Auch der Wirtschaft riet er, sich mit Stellvertreterregelungen und Team-Bildung auf eine Krankheitswelle vorzubereiten. "Ich gehe auch davon aus, dass es durchaus auch Firmen geben wird, die mal für zwei Wochen schließen müssen."

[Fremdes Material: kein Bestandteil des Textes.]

-- ==== Sys2Proof/Safety.lean ====
section
/-! DEFINITION. What counts as a safe state and a safe run: the invariants of 10_state.md R31, the record that says
results come back in order (20_memory.md R48), the latency bounds (42_gfmul.md R125), the host's duties (R130) and the
fairness premise (R127). -/

namespace Sys2Proof.Machine

/-- The record and the queue agree (10_state.md R31, 20_memory.md R48): the results delivered, and then those in
flight, are GFMUL of the operands accepted, in acceptance order. -/
def State.inOrder (s : State) : Prop :=
  s.accepted.map (fun ab => gfmul ab.1 ab.2) = s.delivered ++ s.q.map (·.r)

/-- What one entry owes to the bounds of 42_gfmul.md R125, when the coming edge is e: it was accepted at an edge now
past; if ready, it became so no earlier than t + `LAT_MIN`; max(t, t_prev) is known just when the entry ahead is ready
(or absent), and if the entry is not ready its last edge max(t, t_prev) + `LAT_MAX` is not past. -/
def Entry.onTime (p : Params) (e : Nat) (aheadReady : Bool) (x : Entry) : Prop :=
  x.t < e ∧
  (x.ready = true → x.t + p.latMin < e) ∧
  x.base.isSome = aheadReady ∧
  ∀ b, x.base = some b → x.t ≤ b ∧ b < e ∧ (x.ready = false → e ≤ b + p.latMax)

/-- Every entry along the queue keeps the bounds of 42_gfmul.md R125. -/
def queueOnTime (p : Params) (e : Nat) : Bool → List Entry → Prop
  | _, [] => True
  | aheadReady, x :: rest => x.onTime p e aheadReady ∧ queueOnTime p e x.ready rest

/-- The invariant of a `Running` state (10_state.md R31, 20_memory.md R48, 42_gfmul.md R125). Before the first reset
nothing is tracked (10_state.md R32), and the invariant says nothing. -/
def State.Inv (s : State) : Prop :=
  s.phase = .running →
    s.q.length ≤ s.params.depth ∧ s.inOrder ∧ queueOnTime s.params s.edgeNo true s.q

/-- A step that does not fault. -/
def SafeStep (s : State) : Prop := ∀ f, step s ≠ .fault f

/-- The host's first duty (42_gfmul.md R130): until the first reset it takes no beat and uses no result; the one thing
it must do is drive `rst` (70_reset_and_hazards.md R176). -/
def HostEvent.keepsOff : HostEvent → Bool
  | .edge c => !c.readsR && (c.rst || (!c.reqValid && !c.rspReady))
  | .powerLoss => true

/-- The coming event does not reset the block or cut its power. -/
def HostEvent.noReset : HostEvent → Bool
  | .edge c => !c.rst
  | .powerLoss => false

/-- Whether `avail` is drawn 1 at the coming edge (10_state.md R30). -/
def State.availNext (s : State) : Bool :=
  match s.nextEvent with
  | .edge c => (s.nextDraw c).avail
  | .powerLoss => false

/-- An infinite run of the block. -/
def IsRun (run : Nat → State) : Prop := ∀ n, step (run n) = .next (run (n + 1))

/-- Fairness (i) of 42_gfmul.md R127: "While `phase = Running`, `rst` stays 0 and `length(q) < DEPTH`, the draw `avail`
is not 0 at every edge from some edge onwards". -/
def FairAvail (run : Nat → State) : Prop :=
  ∀ n, (∀ m, n ≤ m → (run m).phase = .running ∧ (run m).nextEvent.noReset = true ∧
      (run m).q.length < (run m).params.depth) →
    ∃ m, n ≤ m ∧ (run m).availNext = true

/-- Two queues that differ in nothing but the results they hold. -/
def sameTiming : List Entry → List Entry → Prop
  | [], [] => True
  | x :: xs, y :: ys => x.ready = y.ready ∧ x.t = y.t ∧ x.base = y.base ∧ sameTiming xs ys
  | [], _ :: _ => False
  | _ :: _, [] => False

/-- Two states of the block that differ in nothing but operand values and results, past and present: what the
constant-time rule (70_reset_and_hazards.md R181) says cannot be told from timing. -/
structure SameControl (s s' : State) : Prop where
  params : s.params = s'.params
  phase : s.phase = s'.phase
  queue : sameTiming s.q s'.q
  hist : s.hist = s'.hist
  draws : s.draws = s'.draws

/-- What timing may see of an event: all but the operands (70_reset_and_hazards.md R181). -/
def HostEvent.control : HostEvent → Seen × Bool
  | .edge c => (c.seen, c.readsR)
  | .powerLoss => (.powerLoss, false)

end Sys2Proof.Machine
end

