-- ==== Sys2Proof/Certificates/Slice0/Obligations.lean ====
section
/-! DEFINITION. The statements for the provers, from the spec's rules. None is proved here. -/

open Sys2Proof Sys2Proof.Machine

/-! ### Notation and encoding -/

/-- 00_scope.md R10: the pair (low, high) and the four words of a 256-bit value. -/
def Obligations.WordOrderOfElementAndProduct : Prop :=
  (∀ low high : Word, lo (elem low high) = low ∧ hi (elem low high) = high) ∧
  (∀ v : Elem, elem (lo v) (hi v) = v ∧
    (∀ i < 64, (lo v).getLsbD i = v.getLsbD i ∧ (hi v).getLsbD i = v.getLsbD (64 + i))) ∧
  (∀ x : WideProduct, wideOfVec (wideVec x) = x ∧
    (∀ i < 64, (wideVec x).getLsbD i = x.x0.getLsbD i ∧ (wideVec x).getLsbD (64 + i) = x.x1.getLsbD i ∧
      (wideVec x).getLsbD (128 + i) = x.x2.getLsbD i ∧ (wideVec x).getLsbD (192 + i) = x.x3.getLsbD i))

/-- 00_scope.md section 4, the "standard multi-word shift": on a pair it is the 128-bit shift, bits past 127 lost. -/
def Obligations.PairShiftIsTruncatingShift : Prop :=
  ∀ (n : Nat) (t : Elem), 0 < n → n < 64 → shlPair n t = t <<< n

/-- 30_encoding.md R61: the fields of REQ, whose word is `req_b` above `req_a`. -/
def Obligations.RequestWordFields : Prop :=
  ∀ (a b : Elem) (a0 a1 b0 b1 : Word), decodeReq (reqOfPorts a b) = .gfmul a0 a1 b0 b1 ↔
    ∀ i < 64,
      (a0.getLsbD i = (reqOfPorts a b).getLsbD i ∧ a0.getLsbD i = a.getLsbD i) ∧
      (a1.getLsbD i = (reqOfPorts a b).getLsbD (64 + i) ∧ a1.getLsbD i = a.getLsbD (64 + i)) ∧
      (b0.getLsbD i = (reqOfPorts a b).getLsbD (128 + i) ∧ b0.getLsbD i = b.getLsbD i) ∧
      (b1.getLsbD i = (reqOfPorts a b).getLsbD (192 + i) ∧ b1.getLsbD i = b.getLsbD (64 + i))

/-- 30_encoding.md R63: there is one operation, the decoder is the constant function GFMUL with the four fields, and
every 256-bit word selects it. -/
def Obligations.EveryBeatIsGfmul : Prop :=
  (∀ i : Instr, ∃ a0 a1 b0 b1, i = .gfmul a0 a1 b0 b1) ∧
  (∀ req : BitVec 256, decodeReq req =
    .gfmul (req.extractLsb 63 0) (req.extractLsb 127 64) (req.extractLsb 191 128) (req.extractLsb 255 192)) ∧
  (∀ w : Nat, decodeTableWord 256 w = some (decodeReq (BitVec.ofNat 256 w)))

/-- A beat written as bytes has 256 bits, no fewer and no more (30_encoding.md section 2). That another length is rejected,
and by which name, is the model's choice (log 9). -/
def Obligations.BeatsAreThirtyTwoBytes : Prop :=
  (∀ bytes : List Byte, bytes.length = 32 → ∃ a0 a1 b0 b1, decode bytes = .ok (.gfmul a0 a1 b0 b1)) ∧
  (∀ bytes : List Byte, bytes.length < 32 → decode bytes = .error .shortBeat) ∧
  (∀ bytes : List Byte, 32 < bytes.length → decode bytes = .error .longBeat) ∧
  (∀ bytes : List Byte, wfBeat bytes = true ↔ ∃ i, decode bytes = .ok i)

/-- Decode and encode agree, both ways, over words and over bytes: no bit of a request is dropped. The byte order is
the model's choice (log 9). -/
def Obligations.EncodeDecodeRoundTrip : Prop :=
  (∀ i : Instr, i.wf = true → decodeReq (encode i) = i ∧ decode (encodeBytes i) = .ok i) ∧
  (∀ req : BitVec 256, encode (decodeReq req) = req) ∧
  (∀ (bytes : List Byte) (i : Instr), decode bytes = .ok i → encodeBytes i = bytes)

/-- Words written out in 95_test_vectors.md section 3 decode to the operands of their `gfmul` lines. -/
def Obligations.SampleWordsDecode : Prop :=
  decodeTableWord 256 0x74d42c539a5f3211dc3451f72bd297661e7f4d8e9d4314cf49c56d06735b11c0 =
      some (.gfmul 0x49c56d06735b11c0 0x1e7f4d8e9d4314cf 0xdc3451f72bd29766 0x74d42c539a5f3211) ∧
    decodeTableWord 256 0x8000000000000000000000000000000000000000000000000000000000000002 =
      some (.gfmul 0x2 0x0 0x0 0x8000000000000000) ∧
    decodeTableWord 256 0x0123456789abcdeffedcba987654321000000000000000000000000000000001 =
      some (.gfmul 0x1 0x0 0xfedcba9876543210 0x0123456789abcdef)

/-- 20_memory.md section 2, the map between the GCM form and the internal form. The convention is general knowledge by
the spec's own mark (log 11). -/
def Obligations.GcmFormBitMap : Prop :=
  (∀ (b : Vector Byte 16) (j : Nat) (hj : j < 16) (k : Nat), k < 8 →
    (ofGcm b).getLsbD (8 * j + k) = b[j].getLsbD (7 - k)) ∧
  (∀ (b : Vector Byte 16) (i : Nat), i < 128 →
    (ofGcm b).getLsbD i = (b.toList.foldl (fun n (x : Byte) => 256 * n + x.toNat) 0).testBit (127 - i)) ∧
  (∀ b : Vector Byte 16, toGcm (ofGcm b) = b) ∧ (∀ v : Elem, ofGcm (toGcm v) = v)

/-! ### The carry-less multiplier -/

/-- 40_clmul.md R80: CLMUL64 bit by bit, its corner cases and its example; the parallel primitive is this function. -/
def Obligations.Clmul64BitRule : Prop :=
  (∀ (u v : Word) (k : Nat), k < 128 →
    ((clmul64 u v).getLsbD k = true ↔
      Odd ((Finset.range 64 ×ˢ Finset.range 64).filter fun ij =>
        ij.1 + ij.2 = k ∧ u.getLsbD ij.1 = true ∧ v.getLsbD ij.2 = true).card)) ∧
  (∀ u v : Word, clmul64By .parallel u v = clmul64 u v) ∧
  (∀ v : Word, clmul64 0 v = 0 ∧ clmul64 v 0 = 0 ∧ clmul64 1 v = v.setWidth 128) ∧
  (∀ u v : Word, (clmul64 u v).getLsbD 127 = false ∧ clmul64 u v = clmul64 v u) ∧
  clmul64 3 3 = 5 ∧ clmul64 0x2 0x3 = 0x6

/-- 40_clmul.md section 1, the iterative backend: its loop from bit 0 upwards, its equality with CLMUL64 (an inference
of the spec) and its example. -/
def Obligations.IterativeEqualsPrimitive : Prop :=
  ∀ u v : Word,
    clmul64Iter u v =
      (List.range 64).foldl (fun acc i => if v.getLsbD i then acc ^^^ (u.setWidth 128 <<< i) else acc) 0 ∧
    clmul64Iter u v = clmul64 u v ∧ clmul64Iter u v = clmul64Iter v u ∧
    clmul64Iter 0x8000000000000000 0xff = 0x7f8000000000000000

/-- 40_clmul.md R82: the assembly of the product from three 64x64 products, whichever backend computes them, the
cross-term identity behind it, and the corner cases and example. -/
def Obligations.KaratsubaAssembly : Prop :=
  (∀ (impl : ClmulImpl) (a b : Elem),
    let c := clmul64 (hi a) (hi b)
    let d := clmul64 (lo a) (lo b)
    let e := clmul64 (lo a ^^^ hi a) (lo b ^^^ hi b)
    clmul128By impl a b =
        { x3 := hi c, x2 := lo c ^^^ hi c ^^^ hi d ^^^ hi e, x1 := hi d ^^^ lo c ^^^ lo d ^^^ lo e, x0 := lo d } ∧
      e ^^^ c ^^^ d = clmul64 (lo a) (hi b) ^^^ clmul64 (hi a) (lo b) ∧
      (clmul128By impl a b).x3.getLsbD 63 = false) ∧
  (∀ a : Elem, clmul128 a 0 = ⟨0, 0, 0, 0⟩ ∧ clmul128 0 a = ⟨0, 0, 0, 0⟩) ∧
  (∀ (a : Elem) (i : Nat), i < 128 →
    (wideVec (clmul128 a a)).getLsbD (2 * i) = a.getLsbD i ∧ (wideVec (clmul128 a a)).getLsbD (2 * i + 1) = false) ∧
  clmul128 (BitVec.allOnes 128) (BitVec.allOnes 128) =
    ⟨0x5555555555555555, 0x5555555555555555, 0x5555555555555555, 0x5555555555555555⟩ ∧
  clmul128 (BitVec.twoPow 128 127) (BitVec.twoPow 128 127) = ⟨0, 0, 0, 0x4000000000000000⟩ ∧
  clmul128 (BitVec.twoPow 128 64) (BitVec.twoPow 128 64) = ⟨0, 0, 1, 0⟩

/-- 40_clmul.md section 2 (an inference of the spec): CLMUL128 is the schoolbook product, the product of the two
polynomials, and no backend changes it. -/
def Obligations.ProductIsSchoolbook : Prop :=
  ∀ (impl : ClmulImpl) (a b : Elem),
    wideVec (clmul128By impl a b) =
      (List.range 128).foldl (fun acc i => if b.getLsbD i then acc ^^^ (a.setWidth 256 <<< i) else acc) 0 ∧
    polyOf (wideVec (clmul128By impl a b)) = polyOf a * polyOf b ∧
    clmul128By .parallel a b = clmul128By .iterative a b

/-- 40_clmul.md R84: the product has degree at most 254, and each lower bit can be 1. -/
def Obligations.ProductDegree : Prop :=
  (∀ a b : Elem, (wideVec (clmul128 a b)).getLsbD 255 = false ∧ (clmul128 a b).x3.getLsbD 63 = false) ∧
  (∀ k < 255, ∃ a b : Elem, (wideVec (clmul128 a b)).getLsbD k = true) ∧
  (clmul128 (BitVec.twoPow 128 127) (BitVec.twoPow 128 127)).x3.getLsbD 62 = true

/-! ### The reducer -/

/-- 41_reduce.md R100: the folding written on whole 128-bit halves, with the corner cases and the example. -/
def Obligations.ReduceFolding : Prop :=
  (∀ x : WideProduct,
    let top : Elem := ((x.x3 >>> 63) ^^^ (x.x3 >>> 62) ^^^ (x.x3 >>> 57)).setWidth 128
    let t := elem x.x2 x.x3 ^^^ top
    reduce x = elem x.x0 x.x1 ^^^ t ^^^ (t <<< 1) ^^^ (t <<< 2) ^^^ (t <<< 7)) ∧
  (∀ x0 x1 : Word, reduce ⟨x0, x1, 0, 0⟩ = elem x0 x1) ∧
  reduce ⟨0, 0, 1, 0⟩ = 0x87 ∧
  reduce ⟨0, 0, 0, 0x4000000000000000⟩ = 0xc0000000000000000000000000001067 ∧
  reduce ⟨0, 0, 0, 0x8000000000000000⟩ = 0x80000000000000000000000000002049 ∧
  reduce ⟨0, 0, 0, 0x0200000000000000⟩ = 0x0e000000000000000000000000000087 ∧
  reduce ⟨0xffffffffffffffff, 0xffffffffffffffff, 0xffffffffffffffff, 0xffffffffffffffff⟩ =
    0xffffffffffffffffffffffffffffc071
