theorem HostBit.value_of_wf {env : Names} {x : HostBit} (h : x.wf env.bound = true) : ∃ b, x.value env = some b := by
  induction x with
  | const b => exact ⟨b, rfl⟩
  | bit o i =>
    obtain ⟨v, hv⟩ := Operand.value_of_wf h
    exact ⟨v.getLsbD i, by rw [HostBit.value, hv, Option.map_some]⟩
  | xor x y ihx ihy =>
    obtain ⟨hx, hy⟩ := Bool.and_eq_true_iff.mp h
    obtain ⟨v, hv⟩ := ihx hx
    obtain ⟨w, hw⟩ := ihy hy
    exact ⟨v ^^ w, by rw [HostBit.value, hv, hw]⟩
  | and x y ihx ihy =>
    obtain ⟨hx, hy⟩ := Bool.and_eq_true_iff.mp h
    obtain ⟨v, hv⟩ := ihx hx
    obtain ⟨w, hw⟩ := ihy hy
    exact ⟨v && w, by rw [HostBit.value, hv, hw]⟩

theorem HostBit.values_of_wf {env : Names} {bs : List HostBit} (h : bs.all (HostBit.wf env.bound) = true) :
    ∃ vs, HostBit.values env bs = some vs := by
  induction bs with
  | nil => exact ⟨[], rfl⟩
  | cons b rest ih =>
    obtain ⟨hb, hrest⟩ := Bool.and_eq_true_iff.mp h
    obtain ⟨v, hv⟩ := HostBit.value_of_wf hb
    obtain ⟨vs, hvs⟩ := ih hrest
    exact ⟨v :: vs, by rw [HostBit.values, hv, hvs]⟩

theorem HostExpr.value_of_wf {env : Names} {e : HostExpr} (h : e.wf env.bound = true) : ∃ v, e.value env = some v := by
  induction e with
  | operand o => exact Operand.value_of_wf h
  | xor x y ihx ihy =>
    obtain ⟨hx, hy⟩ := Bool.and_eq_true_iff.mp h
    obtain ⟨v, hv⟩ := ihx hx
    obtain ⟨w, hw⟩ := ihy hy
    exact ⟨v ^^^ w, by rw [HostExpr.value, hv, hw]⟩
  | bits bs =>
    obtain ⟨vs, hvs⟩ := HostBit.values_of_wf h
    exact ⟨_, by rw [HostExpr.value, hvs, Option.map_some]⟩

/-! ### Turns -/

/-- The lines left use only names that are bound then. -/
def ScriptState.namesBound (ss : ScriptState) : Prop := wfScript ss.env.bound ss.lines = true

/-- The turn does not stop for want of a name, and if it goes on, the lines left use only names that are bound then. -/
def ScriptOutcome.findsNames : ScriptOutcome → Prop
  | .next t => t.namesBound
  | .ended => True
  | .unboundName => False
  | .fault _ => True
  | .refused _ => True

theorem ScriptState.driveEdge_findsNames {ss : ScriptState} (c : HostCycle) {k : State → ScriptState}
    (h : ∀ s, (k s).namesBound) : (ss.driveEdge c k).findsNames := by
  rw [ScriptState.driveEdge]
  split
  next s _ => exact h s
  next => trivial
  next => trivial

theorem scriptStep_findsNames {ss : ScriptState} (h : ss.namesBound) : (scriptStep ss).findsNames := by
  obtain ⟨lines, i, env, s⟩ := ss
  cases lines with
  | nil => trivial
  | cons line rest =>
    cases line with
    | comment text => exact h
    | reset => exact ScriptState.driveEdge_findsNames resetCycle fun _ => h
    | idle k =>
      simp only [scriptStep]
      split
      · exact ScriptState.driveEdge_findsNames quietCycle fun _ => h
      · exact h
    | host n e =>
      obtain ⟨he, hrest⟩ := Bool.and_eq_true_iff.mp h
      obtain ⟨v, hv⟩ := HostExpr.value_of_wf he
      simp only [scriptStep, hv]
      exact hrest
    | gfmul a b =>
      obtain ⟨hoperands, hrest⟩ := Bool.and_eq_true_iff.mp h
      obtain ⟨ha, hb⟩ := Bool.and_eq_true_iff.mp hoperands
      obtain ⟨v, hv⟩ := Operand.value_of_wf ha
      obtain ⟨w, hw⟩ := Operand.value_of_wf hb
      simp only [scriptStep, hv, hw]
      refine ScriptState.driveEdge_findsNames _ fun u => ?_
      split
      · exact hrest
      · exact h
    | recv n =>
      refine ScriptState.driveEdge_findsNames recvCycle fun u => ?_
      split
      · exact h
      · exact h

Lauterbach glaubt nicht an Lockdowns

Der deutsche Gesundheitsminister Karl Lauterbach rechnet indes lediglich mit einer "mittelschweren Welle" im Herbst. Im Interview der "Rheinischen Post" zeigte sich der SPD-Politiker zuversichtlich, dass die Regierung "auf alle Szenarien sehr gut vorbereitet" ist. Mit dem neuen Infektionsschutzgesetz, das unter anderem das Tragen von FFP2-Masken "in Bussen und Bahnen, im Fernverkehr, in Kliniken und Pflegeeinrichtungen sowie den Arztpraxen" vorsieht, könne man die Welle gut im Griff behalten.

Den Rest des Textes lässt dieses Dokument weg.